▶ **DIRECTIONS**: Restate word for word every line from the top of the data below down through the line that holds "txQ := l.txQ.erase x".

▶ **DATA SHOWN**:
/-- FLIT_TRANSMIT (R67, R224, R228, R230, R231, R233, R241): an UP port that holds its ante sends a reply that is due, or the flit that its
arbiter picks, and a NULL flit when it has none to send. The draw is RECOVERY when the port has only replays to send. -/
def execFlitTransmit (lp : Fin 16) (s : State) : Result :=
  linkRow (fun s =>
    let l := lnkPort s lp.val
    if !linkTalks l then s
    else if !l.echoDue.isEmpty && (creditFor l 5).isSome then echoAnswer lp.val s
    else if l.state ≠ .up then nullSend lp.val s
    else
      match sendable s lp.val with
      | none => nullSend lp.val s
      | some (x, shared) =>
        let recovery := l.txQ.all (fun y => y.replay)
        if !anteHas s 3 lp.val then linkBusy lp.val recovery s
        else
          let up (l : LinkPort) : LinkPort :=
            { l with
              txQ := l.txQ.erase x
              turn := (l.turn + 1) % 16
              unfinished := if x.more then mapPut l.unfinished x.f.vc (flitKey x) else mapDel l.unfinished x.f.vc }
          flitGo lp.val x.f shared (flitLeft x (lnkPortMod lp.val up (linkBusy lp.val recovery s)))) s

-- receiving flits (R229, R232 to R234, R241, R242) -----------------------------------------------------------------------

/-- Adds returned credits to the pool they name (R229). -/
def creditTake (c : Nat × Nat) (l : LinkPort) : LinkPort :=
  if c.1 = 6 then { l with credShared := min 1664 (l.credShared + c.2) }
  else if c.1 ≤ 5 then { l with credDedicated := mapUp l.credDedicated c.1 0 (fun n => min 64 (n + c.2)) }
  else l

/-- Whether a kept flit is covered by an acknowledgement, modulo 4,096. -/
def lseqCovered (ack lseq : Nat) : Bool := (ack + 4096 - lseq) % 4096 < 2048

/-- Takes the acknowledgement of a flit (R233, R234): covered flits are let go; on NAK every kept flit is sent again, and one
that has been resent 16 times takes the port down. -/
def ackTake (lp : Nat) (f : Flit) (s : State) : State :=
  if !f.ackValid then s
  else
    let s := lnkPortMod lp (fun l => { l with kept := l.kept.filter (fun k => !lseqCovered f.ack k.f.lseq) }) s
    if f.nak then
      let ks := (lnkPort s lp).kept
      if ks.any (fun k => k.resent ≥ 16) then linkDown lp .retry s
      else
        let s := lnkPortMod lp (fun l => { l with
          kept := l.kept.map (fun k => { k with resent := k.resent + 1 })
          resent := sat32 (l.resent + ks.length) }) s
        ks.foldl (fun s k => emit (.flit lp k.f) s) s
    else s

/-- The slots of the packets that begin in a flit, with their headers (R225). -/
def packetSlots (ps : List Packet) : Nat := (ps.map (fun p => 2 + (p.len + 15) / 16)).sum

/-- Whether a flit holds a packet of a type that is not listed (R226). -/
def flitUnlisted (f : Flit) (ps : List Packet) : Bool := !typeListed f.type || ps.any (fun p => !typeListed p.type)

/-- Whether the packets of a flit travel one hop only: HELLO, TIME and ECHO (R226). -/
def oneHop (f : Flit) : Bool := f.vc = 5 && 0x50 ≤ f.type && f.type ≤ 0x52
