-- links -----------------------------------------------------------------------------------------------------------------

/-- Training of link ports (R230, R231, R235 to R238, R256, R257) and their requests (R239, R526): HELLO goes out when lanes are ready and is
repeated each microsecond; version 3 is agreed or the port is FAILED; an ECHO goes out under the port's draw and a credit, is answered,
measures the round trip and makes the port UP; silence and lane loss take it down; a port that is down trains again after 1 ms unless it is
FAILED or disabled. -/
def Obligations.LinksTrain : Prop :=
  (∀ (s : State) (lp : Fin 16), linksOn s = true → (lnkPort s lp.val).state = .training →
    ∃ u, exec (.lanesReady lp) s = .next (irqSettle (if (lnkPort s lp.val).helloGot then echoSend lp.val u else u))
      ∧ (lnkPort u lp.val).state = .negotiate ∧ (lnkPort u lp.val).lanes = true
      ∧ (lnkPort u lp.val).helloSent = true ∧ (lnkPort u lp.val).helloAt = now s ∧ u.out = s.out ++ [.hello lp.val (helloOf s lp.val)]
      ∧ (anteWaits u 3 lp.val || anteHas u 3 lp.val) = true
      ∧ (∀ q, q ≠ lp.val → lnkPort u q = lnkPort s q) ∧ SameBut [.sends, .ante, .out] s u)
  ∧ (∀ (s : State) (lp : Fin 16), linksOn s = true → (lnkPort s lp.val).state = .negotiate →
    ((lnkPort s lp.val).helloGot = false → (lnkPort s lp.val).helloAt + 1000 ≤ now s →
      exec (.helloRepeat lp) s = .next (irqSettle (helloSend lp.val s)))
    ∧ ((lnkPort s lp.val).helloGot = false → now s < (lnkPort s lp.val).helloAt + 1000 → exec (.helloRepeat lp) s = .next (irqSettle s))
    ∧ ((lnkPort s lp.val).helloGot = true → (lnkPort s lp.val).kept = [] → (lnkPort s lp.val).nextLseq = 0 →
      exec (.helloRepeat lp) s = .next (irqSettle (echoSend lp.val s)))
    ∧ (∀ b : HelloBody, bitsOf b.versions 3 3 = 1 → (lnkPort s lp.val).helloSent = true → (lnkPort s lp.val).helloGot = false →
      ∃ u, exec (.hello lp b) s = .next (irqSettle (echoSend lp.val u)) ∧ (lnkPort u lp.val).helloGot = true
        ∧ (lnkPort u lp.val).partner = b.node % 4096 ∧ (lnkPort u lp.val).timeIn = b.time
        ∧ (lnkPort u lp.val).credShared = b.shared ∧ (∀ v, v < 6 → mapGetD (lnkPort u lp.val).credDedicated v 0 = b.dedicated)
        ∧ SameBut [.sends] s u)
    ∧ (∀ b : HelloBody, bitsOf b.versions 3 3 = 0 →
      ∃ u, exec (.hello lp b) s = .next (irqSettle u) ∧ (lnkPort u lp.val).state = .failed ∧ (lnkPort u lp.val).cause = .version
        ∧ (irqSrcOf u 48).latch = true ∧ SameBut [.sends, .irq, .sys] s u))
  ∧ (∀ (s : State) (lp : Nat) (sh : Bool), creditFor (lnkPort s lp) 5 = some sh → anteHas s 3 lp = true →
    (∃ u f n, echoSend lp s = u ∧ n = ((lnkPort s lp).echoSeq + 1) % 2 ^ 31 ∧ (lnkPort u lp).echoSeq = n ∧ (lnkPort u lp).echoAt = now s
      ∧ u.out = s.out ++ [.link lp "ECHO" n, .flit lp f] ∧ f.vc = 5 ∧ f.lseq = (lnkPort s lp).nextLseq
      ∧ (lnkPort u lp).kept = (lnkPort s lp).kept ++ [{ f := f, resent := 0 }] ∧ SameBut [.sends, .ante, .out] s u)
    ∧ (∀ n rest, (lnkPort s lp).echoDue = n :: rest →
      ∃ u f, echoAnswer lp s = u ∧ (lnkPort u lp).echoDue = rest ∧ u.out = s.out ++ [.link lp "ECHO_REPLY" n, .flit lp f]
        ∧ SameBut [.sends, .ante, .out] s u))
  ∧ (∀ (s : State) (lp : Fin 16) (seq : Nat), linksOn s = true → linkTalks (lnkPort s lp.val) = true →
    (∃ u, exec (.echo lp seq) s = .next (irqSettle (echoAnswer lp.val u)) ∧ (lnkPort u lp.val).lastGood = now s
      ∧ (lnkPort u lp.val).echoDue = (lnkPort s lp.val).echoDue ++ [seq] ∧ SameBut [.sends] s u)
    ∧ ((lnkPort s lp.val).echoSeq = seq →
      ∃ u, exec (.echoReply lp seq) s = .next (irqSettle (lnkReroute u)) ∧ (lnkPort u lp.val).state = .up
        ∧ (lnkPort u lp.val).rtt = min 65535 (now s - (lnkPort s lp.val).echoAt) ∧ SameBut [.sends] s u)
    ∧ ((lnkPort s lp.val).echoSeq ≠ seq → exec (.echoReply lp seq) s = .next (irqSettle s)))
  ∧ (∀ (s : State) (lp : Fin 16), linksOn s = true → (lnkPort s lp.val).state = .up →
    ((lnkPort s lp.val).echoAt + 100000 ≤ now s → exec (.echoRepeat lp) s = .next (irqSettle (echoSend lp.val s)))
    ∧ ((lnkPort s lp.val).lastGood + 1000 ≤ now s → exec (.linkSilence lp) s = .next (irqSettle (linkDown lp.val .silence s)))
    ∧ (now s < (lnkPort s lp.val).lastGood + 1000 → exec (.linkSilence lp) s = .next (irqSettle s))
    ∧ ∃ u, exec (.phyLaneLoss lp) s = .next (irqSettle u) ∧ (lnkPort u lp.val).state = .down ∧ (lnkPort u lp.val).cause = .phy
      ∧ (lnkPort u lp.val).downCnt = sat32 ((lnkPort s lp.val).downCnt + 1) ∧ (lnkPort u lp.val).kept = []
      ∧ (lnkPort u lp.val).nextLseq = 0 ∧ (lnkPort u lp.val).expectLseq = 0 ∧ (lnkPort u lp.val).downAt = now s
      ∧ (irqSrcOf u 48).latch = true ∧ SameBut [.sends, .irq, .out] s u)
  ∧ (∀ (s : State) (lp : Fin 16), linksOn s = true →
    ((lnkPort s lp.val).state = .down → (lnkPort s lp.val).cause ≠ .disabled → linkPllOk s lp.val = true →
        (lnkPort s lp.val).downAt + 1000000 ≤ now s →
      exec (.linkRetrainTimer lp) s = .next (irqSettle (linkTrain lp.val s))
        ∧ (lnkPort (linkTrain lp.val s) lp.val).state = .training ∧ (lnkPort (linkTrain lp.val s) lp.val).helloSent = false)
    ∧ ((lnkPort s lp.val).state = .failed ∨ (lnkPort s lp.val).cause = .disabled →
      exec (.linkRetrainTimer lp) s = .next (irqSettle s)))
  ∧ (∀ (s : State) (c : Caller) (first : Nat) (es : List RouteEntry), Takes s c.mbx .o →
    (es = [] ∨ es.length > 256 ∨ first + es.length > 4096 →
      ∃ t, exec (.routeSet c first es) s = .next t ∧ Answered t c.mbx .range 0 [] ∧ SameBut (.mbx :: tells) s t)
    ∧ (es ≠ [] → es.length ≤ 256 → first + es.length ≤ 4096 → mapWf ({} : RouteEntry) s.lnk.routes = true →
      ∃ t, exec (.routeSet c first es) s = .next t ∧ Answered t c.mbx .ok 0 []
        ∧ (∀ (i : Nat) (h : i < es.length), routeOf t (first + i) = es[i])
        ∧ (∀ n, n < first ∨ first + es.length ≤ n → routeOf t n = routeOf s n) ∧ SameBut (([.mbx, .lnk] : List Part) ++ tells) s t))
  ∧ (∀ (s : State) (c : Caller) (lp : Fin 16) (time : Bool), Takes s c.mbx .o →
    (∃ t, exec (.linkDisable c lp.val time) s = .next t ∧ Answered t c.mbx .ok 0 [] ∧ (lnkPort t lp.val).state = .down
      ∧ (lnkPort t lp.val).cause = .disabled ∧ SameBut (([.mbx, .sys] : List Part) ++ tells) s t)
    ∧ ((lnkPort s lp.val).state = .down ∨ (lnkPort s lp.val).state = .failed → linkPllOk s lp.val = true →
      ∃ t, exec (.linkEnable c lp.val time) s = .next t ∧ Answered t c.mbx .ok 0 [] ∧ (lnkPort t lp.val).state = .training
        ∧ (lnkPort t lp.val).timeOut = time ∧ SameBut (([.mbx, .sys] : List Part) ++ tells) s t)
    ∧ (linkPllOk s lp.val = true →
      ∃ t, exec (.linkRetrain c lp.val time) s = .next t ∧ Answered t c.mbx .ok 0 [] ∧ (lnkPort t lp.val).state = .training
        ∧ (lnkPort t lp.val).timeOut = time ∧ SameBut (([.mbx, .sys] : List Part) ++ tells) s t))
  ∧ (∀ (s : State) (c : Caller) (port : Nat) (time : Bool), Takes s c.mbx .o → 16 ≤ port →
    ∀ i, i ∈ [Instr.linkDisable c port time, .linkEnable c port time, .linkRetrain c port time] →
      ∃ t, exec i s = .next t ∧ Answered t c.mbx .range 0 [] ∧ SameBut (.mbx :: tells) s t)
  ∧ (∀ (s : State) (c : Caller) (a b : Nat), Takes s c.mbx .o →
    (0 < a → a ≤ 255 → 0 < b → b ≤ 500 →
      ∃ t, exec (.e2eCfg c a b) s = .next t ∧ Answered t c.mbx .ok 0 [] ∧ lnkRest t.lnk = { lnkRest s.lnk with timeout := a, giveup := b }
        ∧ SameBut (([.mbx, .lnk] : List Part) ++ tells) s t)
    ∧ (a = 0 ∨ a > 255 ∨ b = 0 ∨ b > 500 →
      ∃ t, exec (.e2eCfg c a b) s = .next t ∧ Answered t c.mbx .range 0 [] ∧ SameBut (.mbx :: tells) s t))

▶ **RESULT FOR THIS EXERCISE**:
/-- FLIT_TRANSMIT (R67, R224, R228, R230, R231, R233, R241): an UP port that holds its ante sends a reply that is due, or the flit that its
arbiter picks, and a NULL flit when it has none to send. The draw is RECOVERY when the port has only replays to send. -/
def execFlitTransmit (lp : Fin 16) (s : State) : Result :=
  linkRow (fun s =>
    let l := lnkPort s lp.val
    if !linkTalks l then s
    else if !l.echoDue.isEmpty && (creditFor l 5).isSome then echoAnswer lp.val s
    else if l.state ≠ .up then nullSend lp.val s
    else
      match sendable s lp.val with
      | none => nullSend lp.val s
      | some (x, shared) =>
        let recovery := l.txQ.all (fun y => y.replay)
        if !anteHas s 3 lp.val then linkBusy lp.val recovery s
        else
          let up (l : LinkPort) : LinkPort :=
            { l with
              txQ := l.txQ.erase x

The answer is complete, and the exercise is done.